Sobre los compañeros

"El compañero de escalada es casi tan importante como aquello que se va a escalar, sobre todo porque el quién influye en el cómo. Algunos escaladores están tan poseídos por su deseo de completar una vía que todo lo demás les resulta indiferente; ascender con ellos es como ir atado en el exterior de un tren de alta velocidad: llegaremos a destino, sí, pero sin divertirnos demasiado y casi sin disfrutar del paisaje. Otros confían tan poco en sus propias habilidades que solo parecen hallar algo de placer cuando su compañero encuentra dificultades en algún movimiento que a ellos les ha resultado fácil. Otros directamente son peligrosos y se exigen todo el tiempo más allá de sus límites, o no toman las precauciones más elementales. Aquellos que sobreviven y continúan escalando por lo general se van desprendiendo de esos vicios conforme envejecen; pero, hasta que lo logran, la vida en las alturas junto a ellos puede ser desagradable, brutal y corta".

Sobre los riesgos

"La escalada es un claro ejemplo de este concepto que Jeremy Benthan denominó juego profundo" y que él por supuesto, siendo el padre del utilitarismo, rechazaba de plano. Según Benthan, en casos así los riesgos son tan elevados que sería insensato siquiera participar; lo que se puede perder excede por mucho las exiguas utilidades que reportaría un posible triunfo. Para nosotros aquel día, la ganancia era la dudosa satisfacción de haber ascendido una vida difícil en condiciones también difíciles, lo que nos exponíamos a perder eran los dedos de los pies o de las manos, o incluso nuestras propias vidas. Sin embargo, y por más 'profundo' que fuera el juego, seguía siendo eso, un juego, y así es como lo recuerdo".
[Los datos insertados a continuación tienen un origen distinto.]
/-- The pieces of `n` bytes at `a`, split at every page boundary, each with whether the map of a class permits it (R230,
R231). -/
def piecesOf (s : State) (cls : Nat) (a : Int) (n : Nat) : List Piece :=
  if n = 0 then []
  else
    let p0 := a / 0x200000
    (List.range ((a + n - 1) / 0x200000 - p0 + 1).toNat).map (fun i =>
      let lo := max a ((p0 + i) * 0x200000)
      let hi := min (a + n) ((p0 + i + 1) * 0x200000)
      ⟨(lo - a).toNat, lo, (hi - lo).toNat,
        decide (0 ≤ lo) && decide (hi ≤ 2 ^ 40) && mayAccess s cls false lo.toNat (hi - lo).toNat⟩)

/-- What a station reads: the bytes, with a free value for each that a squashed read did not bring, and which those are
(R231, R310). -/
def readPieces (s : State) (ps : List Piece) : List Byte × List Bool :=
  (ps.flatMap (fun p =>
      if p.ok then memGet s p.addr.toNat p.len
      else (List.range p.len).map (fun i => Config.squashedByte s.freeCtr (p.off + i))),
   ps.flatMap (fun p => List.replicate p.len (!p.ok)))

/-- The uncorrectable words that the permitted pieces of a read meet (R327). -/
def badPieces (s : State) (ps : List Piece) : List Nat :=
  (ps.filter (·.ok)).flatMap (fun p => badIn s p.addr.toNat p.len)

/-- The elements of an image that a squashed read leaves without data, by the bytes that are missing: an element's own, its
block's offset, its vector's exponent, or the codebook (R231). -/
def poisonElems (read : List Byte → Tile) (gone : List Bool) : List Nat :=
  let t := read (gone.map (fun g => if g then 0xFF#8 else 0#8))
  let cb := t.cb.any (fun x => decide (x ≠ 0))
  t.vecs.zipIdx.flatMap (fun v =>
    ((List.range v.1.codes.length).filter (fun e => cb || decide (v.1.E ≠ 0) || decide (v.1.codes.getD e 0 ≠ 0) ||
      (decide (t.blk ≠ 0) && decide (v.1.us.getD (e / t.blk) 0 ≠ 0)))).map (poisonKey v.2))

/-- A gathered row: where it was read, its bytes, which of them a squashed read did not bring, whether it was out of range, the
uncorrectable words it met, and whether it came from a substituted rack copy (R220, R309, R310, R327). -/
structure GRow where
  addr : Nat
  len : Nat
  bytes : List Byte
  gone : List Bool
  outside : Bool
  bad : List Nat
  stale : Bool
  deriving DecidableEq, Repr

/-- Gathers row `i` of a table; a row that the caches of the core hold is read there (R290). -/
def gatherRow (s : State) (c : Nat) (r : TableRec) (i : Nat) : GRow :=
  if r.rows ≤ i then ⟨0, 0, List.replicate r.rowBytes 0#8, List.replicate r.rowBytes false, true, [], false⟩
  else
    let a := r.base + i * r.rowBytes
    let ps := piecesOf s (coreClass s c) a r.rowBytes
    let (bs, gone) := readPieces s ps
    ⟨a, if ps.all (·.ok) then r.rowBytes else 0, bs, gone, false, if cacheHolds s c a r.rowBytes then [] else badPieces s ps,
      readsRack s c a⟩

/-- The items, one for each byte, that `n` bits from bit `lo` meet. -/
def slice8 {α : Type} (l : List α) (lo n : Nat) : List α := (l.drop (lo / 8)).take ((lo + n + 7) / 8 - lo / 8)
Sobre el momento más peligroso

"Cuando llegamos a la cumbre, nos tumbamos un rato al sol. De nuestra ropa húmeda emanaba vapor. Yo estaba exhausto más allá de toda medida, y algo mareado, imagino que por la sorpresa de haber sobrevivido. Mientras nos dirigíamos hacia la cara sur de la montaña para emprender un descenso más sencillo, Mo dijo:

-Bien, estamos a mitad del camino.

-¿Perdón?

-Ahora es cuando ocurren los accidentes -dijo- Cuando ha llegado a la cima y empiezas a relajarte".
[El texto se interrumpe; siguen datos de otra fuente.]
/-- Takes a segment of a move of bytes: written here when this device is a receiver, and passed on. The surplus of an image
that exceeds its place is discarded, and the image does not count as arrived (R312). -/
def takeSegment (s : State) (i : Inst) (d : TagDesc) (k seg : Nat) (bs : List Byte) (pass : List Nat) : State :=
  let over_ := beyondChunk d i k seg || decide (d.dstBytes < segAt d k (seg * 16384) + bs.length)
  let i1 := { i with got := tset i.got (gotKey k seg) 1, tooBig := i.tooBig || over_ }
  let s1 := putInst (if d.op = 5 ∨ beyondChunk d i k seg then s else writeSegment s d i.step k (seg * 16384) bs) i1
  let s2 := pass.foldl (fun s r => sendFrame s r (.mangle (mkFrame s i d k (seg * 16384) false (.bytes bs)))) s1
  if i1.tooBig then (if bytesComplete d i then unlandImage s2 d i.step else s2)
  else if bytesComplete d i1 ∧ !bytesComplete d i then landImage s2 d i.step else s2

/-- The root of a move of bytes: the chunk's owner for GATHER, this device for SEND, `PEER` otherwise. -/
def rootOf (s : State) (d : TagDesc) (k : Nat) : Nat :=
  if d.op = 1 then chunkOwner s d k else if d.op = 5 then selfRank s else d.peer

/-- Whom this device passes a segment on to. -/
def passOn (s : State) (d : TagDesc) (step k seg : Nat) : List Nat :=
  if d.op = 5 then [d.peer] else if d.op = 6 then [] else gatherNext s d step seg (rootOf s d k)

/-- The bytes of a chunk that this device serves, when all its tiles have come; a tile's image is followed
by zeros up to its place (log entry 30). -/
def ownChunkBytes (i : Inst) (d : TagDesc) (k : Nat) : Option (List Byte) :=
  if (d.tilesOf k).all (fun t => (tget? i.ownBytes t).isSome) then
    some ((d.tilesOf k).flatMap (fun t =>
      let b := (tget i.ownBytes t []).take (tileBytes d)
      b ++ List.replicate (tileBytes d - b.length) 0#8))
  else none

/-- What the images of a chunk's tiles have beyond their places (R312), up to the offsets that a frame's segment number can
hold. -/
def surplusBytes (i : Inst) (d : TagDesc) (k : Nat) : List Byte :=
  ((d.tilesOf k).flatMap (fun t => (tget i.ownBytes t []).drop (tileBytes d)))

/-- The ranges that a segment of a move of bytes writes here (R211, R213, R336). -/
def segmentWrites (s : State) (i : Inst) (d : TagDesc) (k seg n : Nat) : List (Nat × Nat) :=
  let o := segAt d k (seg * 16384)
  let m := min n (d.dstBytes - o)
  if d.op = 5 ∨ beyondChunk d i k seg then []
  else if d.op = 1 then
    (if substituted s d.tag i.step then [] else [(d.dst + o, m)]) ++ [(rackFor s d i.step + o, m)]
  else [(d.dst + o, m)]

/-- Sends a served chunk, what exceeds the places of its images first. While the buffers that it also goes to here are pinned
or their memory is held, it waits (R211, R301, R311). -/
def serveChunk (s : State) (i : Inst) (d : TagDesc) (k : Nat) : State :=
  match ownChunkBytes i d k with
  | none => s
  | some bs =>
    let segs := List.range (segCount d i k)
    let waits := s.withMangle (fun m => { m with waitServe := m.waitServe ++ [(i.tag, i.step, k)] })
    let writes := segs.flatMap (fun g => segmentWrites s i d k g (slice bs (g * 16384) 16384).length)
    if !rackFree s d i.step then waits
    else if !writesGo s d.tag writes then writesWait waits d.tag writes
    else
      let extra := surplusBytes i d k
      let more := (List.range ((extra.length + 16383) / 16384)).map (fun g => (segCount d i k + g, slice extra (g * 16384) 16384))
      (more ++ segs.map (fun g => (g, slice bs (g * 16384) 16384))).foldl (fun s p =>
        match findInst s i.tag i.step with
        | some j => takeSegment s j d k p.1 p.2 (passOn s d i.step k p.1)
        | none => s) s

/-- Hands the merged records that wait to the mangle on tag 0xFFFF (R161, R165): to the instance of their
step, which opens if a slot is free. Records whose instance has closed are dropped and counted (R162). -/
def handRecords (s : State) : State :=
  let t := s.pru.step
  if s.pru.own.isEmpty then s
  else match descOf s 0xFFFF with
    | none => s
    | some d =>
      let taken (s : State) : State := { s with pru := { s.pru with own := [] } }
      let give (s : State) : State := match findInst s 0xFFFF t with
        | some i =>
          taken (if i.ownLate then lateDrop s d.chunks else putInst s { i with ownRecs := s.pru.own })
        | none => s
      if (findInst s 0xFFFF t).isSome then give s
      else if wasClosed s 0xFFFF t then taken (lateDrop s d.chunks)
      else match openInst s d t with
        | some s1 => give s1
        | none => slotWait s

end Sys2Proof.Machine
end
Sobre el margen de seguridad

"Nunca escaló al límite de mis posibilidades", decía siempre Mo. "Si me encuentro en una situación en la que creo que puedo llegar a caerme, me retiro, fijo un pitón o descanso en una cinta. No me parece necesario volar 50 metros por el aire para demostrarme que el movimiento que intento ejecutar excede mis habilidades. Nadie piensa jamás que puede morir escalando; hasta los más chiflados creen que han calculado todos los riesgos y que se saldrán con la suya. Pero cuando se fuerzan tanto los límites, cuando el margen de seguridad queda reducido al mínimo, muchas cosas pueden salir muy mal. A mí me gusta tener siempre un margen de seguridad bien amplio como punto ese reaseguro es mi fortaleza.